Was schön war, Samstag, 10. September 2016 – Worte finden
Gestern konnte man mir auf Twitter beim Denken zuschauen. Ich hatte in den Unterlagen von Weldens einen Bericht gefunden, in dem er seinen Atelierinhalt beschreibt, der bei einem Bombenangriff auf München im Oktober 1943 zerstört wurde. Die erste Seite von vieren fehlte, auf der vielleicht eine Adresse oder ein Empfänger gestanden hätte. Ich wusste nicht, für wen man derartige Berichte verfasst – eine Versicherung schien mir eher unwahrscheinlich. Aber für wen dann? Wieder ein Aspekt der NS-Zeit, mit dem ich mich noch nie beschäftigt hatte – dem Bombenkrieg. Also ab in die schlaue Bibliothek und los mit dem Denken.
Okay, ins Denken musste ich erst langsam reinkommen.
Wie JEMAND mal in die Stabi fuhr und erst am Schließfach merkte, dass JEMAND eigentlich ins Historicum wollte.
— ankegroener (@ankegroener) 10. September 2016
Dann fiel mir eine Floskel auf, die ich dauernd benutze, die mir auf einmal sehr unpassend erschien. Die müsste ich mir in der Werbung angewöhnt haben, wo sonst überhöht man nutzlosen Scheiß bis ins Unermessliche.
Gewöhne mir gerade die Floskel „ist nicht kriegsentscheidend" ab, wenn ich keine guten Belege finde. pic.twitter.com/ndoLNbOMdP
— ankegroener (@ankegroener) 10. September 2016
Das Buch Als Feuer vom Himmel fiel fand ich, der Titel lässt es schon ahnen, eher populärwissenschaftlich, die Aufsätze waren teilweise eher angerissene Gedanken, Fußnoten gab’s auch kaum.

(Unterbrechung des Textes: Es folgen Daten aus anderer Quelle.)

/-- Sends a finished message of payload entries back, or keeps it for the module itself. -/
def returnPay (s : State) (p : Part) (g src round : Nat) : State :=
  match getJob s p with
  | none => s
  | some j =>
    match (runOf j g).idxIn.find? (fun m => m.src == src && m.round == round) with
    | none => s
    | some m =>
      if m.sent || decide (m.pay.length < m.ents.length) || m.ents.isEmpty then s
      else
        let body := m.pay.flatMap (·.2)
        let s := modRunS s p g fun r =>
          { r with idxIn := r.idxIn.map fun x => if x.src == src && x.round == round then { x with sent := true } else x }
        if src = j.plan.lidx then
          modRunS s p g fun r => { r with payIn := r.payIn ++ [{ src := src, round := round, body := body }] }
        else sendRound s p src g round m.ents.length 0 body

/-- Stores the payload entry of index entry `k`, or marks it as waiting. -/
def setPay (s : State) (p : Part) (g src round k : Nat) (b : Option (List Byte)) : State :=
  modRunS s p g fun r =>
    { r with idxIn := r.idxIn.map fun x =>
        if x.src == src && x.round == round then
          match b with
          | some b => { x with pay := tabSet x.pay k b, waits := x.waits.filter (· != k) }
          | none => if x.waits.contains k then x else { x with waits := x.waits ++ [k] }
        else x }

/-- The fetch of index entry `k` of a message (R151); each wait counts once (R154, R211). -/
def ownerFetch (s : State) (p : Part) (g src round k : Nat) : State :=
  match getJob s p with
  | none => s
  | some j =>
    match (runOf j g).idxIn.find? (fun m => m.src == src && m.round == round) with
    | none => s
    | some m =>
      match m.ents[k]?, tabFind m.pay k with
      | some (tid, row), none =>
        match getTbl s p tid with
        | none => s
        | some t =>
          match fetchRow s p t row (trainTid j.plan g tid) with
          | .got b s => returnPay (setPay s p g src round k (some b)) p g src round
          | .shut s => s
          | .wait s =>
            let s := if m.waits.contains k then s else tblCount s p tid 3 1
            setPay s p g src round k none
      | _, _ => s

/-- The waiting fetches that name a row, or any row where none is given: (group, source, round, entry). -/
def waitsFor (j : Job) (tid row : Nat) : List (Nat × Nat × Nat × Nat) :=
  j.runs.flatMap fun r => r.idxIn.flatMap fun m => (m.waits.filter fun k => m.ents[k]? == some (tid, row)).map fun k =>
    (r.group, m.src, m.round, k)

/-- A failed promotion of a demanded row: its fetches return the canonical NaN (R153, R210). -/
def failWaits (s : State) (p : Part) (tid row : Nat) : State :=
  match getJob s p, getTbl s p tid with
  | some j, some t =>
    (waitsFor j tid row).foldl (fun s x =>
      let addr := homeAddr t (lidxOf s p) row
      let s := failedRecord s p tid row addr (t.desc.eng row)
      returnPay (setPay s p x.1 x.2.1 x.2.2.1 x.2.2.2 (some (nanEntry t.desc))) p x.1 x.2.1 x.2.2.1) s
  | _, _ => s

/-- Runs the waiting fetches of a row again. -/
def rerunWaits (s : State) (p : Part) (tid row : Nat) : State :=
  match getJob s p with
  | none => s
  | some j => (waitsFor j tid row).foldl (fun s x => ownerFetch s p x.1 x.2.1 x.2.2.1 x.2.2.2) s

/-- Runs every waiting fetch of a table again: a slot has come free (R214). -/
def rerunTable (s : State) (p : Part) (tid : Nat) : State :=
  match getJob s p with
  | none => s
  | some j =>
    let rows := j.runs.flatMap fun r => r.idxIn.flatMap fun m => m.waits.filterMap fun k =>
      match m.ents[k]? with
      | some (t, row) => if t = tid then some row else none
      | none => none
    (rows.foldl (fun l x => if l.contains x then l else l ++ [x]) []).foldl (fun s r => rerunWaits s p tid r) s

/-- A promotion's home read ends (R210): the fetches that wait for the row go on. -/
def promotionEnd (s : State) (p : Part) (tid row : Nat) : State :=
  match getTbl s p tid with
  | none => s
  | some t =>
    match t.promoting.find? (fun x => x.1 == row) with
    | some x =>
      whenOpen s p [(homeAddr t (lidxOf s p) row, t.desc.size, false), (slotAddr t x.2, t.desc.size, true)] fun s =>
        let r := promoteFinish s p tid row
        if r.2 then rerunWaits r.1 p tid row else failWaits r.1 p tid row
    | none => s
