-- ==== Sys2Proof/Machine/Exchange.lean ====
section
/-! DEFINITION. The dense gradient exchange: RQ, RF, AG and CH entries, their messages, the release and update of
chunks, the copies, and the digests of dense state (R269 to R298, R537). -/

namespace Sys2Proof
open Machine

/-! ### Exchange entries (R271) -/

def XEntry.qrnd (x : XEntry) : Bool := bit 507 x.bits.toNat
def XEntry.crnd (x : XEntry) : Bool := bit 506 x.bits.toNat
def XEntry.opt (x : XEntry) : Nat := x.fld 503 496
def XEntry.din (x : XEntry) : Nat := x.fld 461 455
def XEntry.dout (x : XEntry) : Nat := x.fld 454 446
def XEntry.npar (x : XEntry) : Nat := x.fld 413 374
def XEntry.wgt (x : XEntry) : Nat := x.fld 332 312
def XEntry.state (x : XEntry) : Nat := x.fld 311 291
def XEntry.res (x : XEntry) : Nat := x.fld 290 270
def XEntry.pres (x : XEntry) : Nat := x.fld 269 249
def XEntry.linke (x : XEntry) : Nat := x.fld 227 208
def XEntry.peer (x : XEntry) : Nat := x.fld 207 194
def XEntry.recv (x : XEntry) : Bool := bit 193 x.bits.toNat
def XEntry.xbuf (x : XEntry) : Nat := x.fld 192 172
def XEntry.pent (x : XEntry) : Nat := x.fld 171 152

/-! ### Units, chunks and shards (R272, R273) -/

/-- Elements of a unit: a channel, or a block of 64. -/
def XEntry.ul (x : XEntry) : Nat := if x.kch = 0 then 64 else x.kch

/-- Units of the tensor. -/
def XEntry.nu (x : XEntry) : Nat := ceilDiv x.npar x.ul

/-- First piece and length of part `i` of `n` things cut into `m` parts, the first parts one longer. -/
def cutFirst (n m i : Nat) : Nat := i * (n / m) + Nat.min i (n % m)
def cutLen (n m i : Nat) : Nat := n / m + if i < n % m then 1 else 0

/-- First unit and length of chunk `i`. -/
def XEntry.chunk (x : XEntry) (i : Nat) : Nat × Nat := (cutFirst x.nu x.din i, cutLen x.nu x.din i)

/-- First unit and length of the shard of member position `q`. -/
def XEntry.shard (x : XEntry) (q : Nat) : Nat × Nat :=
  let c := x.chunk (q % x.din)
  (c.1 + cutFirst c.2 x.dout (q / x.din), cutLen c.2 x.dout (q / x.din))

/-- The member position whose shard holds a unit. -/
def XEntry.ownerPos (x : XEntry) (u : Nat) : Nat :=
  ((List.range (x.din * x.dout)).find? fun q => decide ((x.shard q).1 ≤ u ∧ u < (x.shard q).1 + (x.shard q).2)).getD 0

/-- The elements of unit `u`: first and count, padding left out. -/
def XEntry.span (x : XEntry) (u : Nat) : Nat × Nat := (u * x.ul, Nat.min x.ul (x.npar - u * x.ul))

/-- Elements of a run of units. -/
def XEntry.els (x : XEntry) (first len : Nat) : Nat × Nat :=
  (first * x.ul, Nat.min ((first + len) * x.ul) x.npar - Nat.min (first * x.ul) x.npar)

/-- The member list position of a logical module index. -/
def XEntry.posOf (x : XEntry) (l : Nat) : Nat := x.members.idxOf l

/-- The logical module index at a position. -/
def XEntry.memberAt (x : XEntry) (q : Nat) : Nat := nth 0 x.members q

end Sys2Proof

namespace Sys2Proof.Machine

/-- An exchange entry of a plan. -/
def xent (pl : Plan) (e : Nat) : XEntry := nth {} pl.exch e

/-- The exchange engine of unit `u` (R537). -/
def blkUnit (u : Nat) : Nat := blkXch (u % 2)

Bombenkrieg gegen Deutschland ist schon recht alt (1990, wenn ich mich richtig erinnere), daher blätterte ich das auch eher durch. Viel Bildmaterial, das ich interessant fand, meine Frage aber nicht beantworten konnte. Neben diesen Büchern stand übrigens David Irving im Regal, der sicher was total Sinnvolles zum Bombenkrieg zu sagen hatte. *hust*
Immerhin fand ich beim Durchblättern das Stichwort „Entschädigung“, und so googelte ich einfach mal nach „bombenschaden entschädigung“ oder ähnlich. Dabei stieß ich auf diesen Spiegel-Artikel, wo das Stichwort „Fliegerschadenstellen“ fiel. Das klang gut, das hätte ich gerne als anständige Quelle. Außerdem fand ich bei Google einen Bund der Fliegergeschädigten; den kannte ich auch noch nicht.
Ich griff zum Buch Fliegerlynchjustiz, eine sehr aktuelle Dissertation, die vielversprechend erschien und sehr lesbar war. Das Buch erwies sich auch in anderer Hinsicht als positiv – ich las, meiner Meinung nach das erste Mal, die Formulierung „Juden und Jüdinnen“, „Zwangsarbeiter und Zwangsarbeiterinnen“ etc. Geschlechtergerechte Sprache in der Wissenschaft. Dass ich das noch erleben darf. Wurde sofort vertwittert, worauf sich das Dokumentationszentrum NS-Zwangsarbeit aus Berlin meldete:
@ankegroener Bei uns eine Selbstverständlichkeit, vor allem, um deutlich zu machen, dass es nicht nur Männer wären. https://t.co/copVuZHAqI
— Doku NS-Zwangsarbeit (@dznsza) 10. September 2016
In diesem Buch fand ich zwar keine „Fliegerschadenstelle“, aber immerhin den Hinweis, dass Fliegerangriffe der Alliierten seit 1942 im offiziellen Sprachgebrauch „Terrorangriffe“ hießen, was sich schnell in der Umgangssprache durchsetzte (S. 114). Damit erklärt sich auch die Überschrift des Berichts von Weldens, der ihn mit „Sachschaden durch den Terrorfliegerangriff München am 2/3. Oktober 1943“ überschrieben hatte.
Für meine Zwecke war dann das ebenfalls gut lesbare Volksgenossinnen an der Heimatfront perfekt; in ihr fand ich den Begriff des „Kriegsschädenamts“, dessen Bestände brav im Münchner Stadtarchiv liegen. Wäre interessant zu sehen, ob der Bericht von Weldens sich dort wiederfindet.
Ich fügte die neuen Erkenntnisse meiner Arbeit hinzu und musste an eine DM denken, die mir F. vor ein paar Tagen geschickt hatte. Er kennt mich so gut.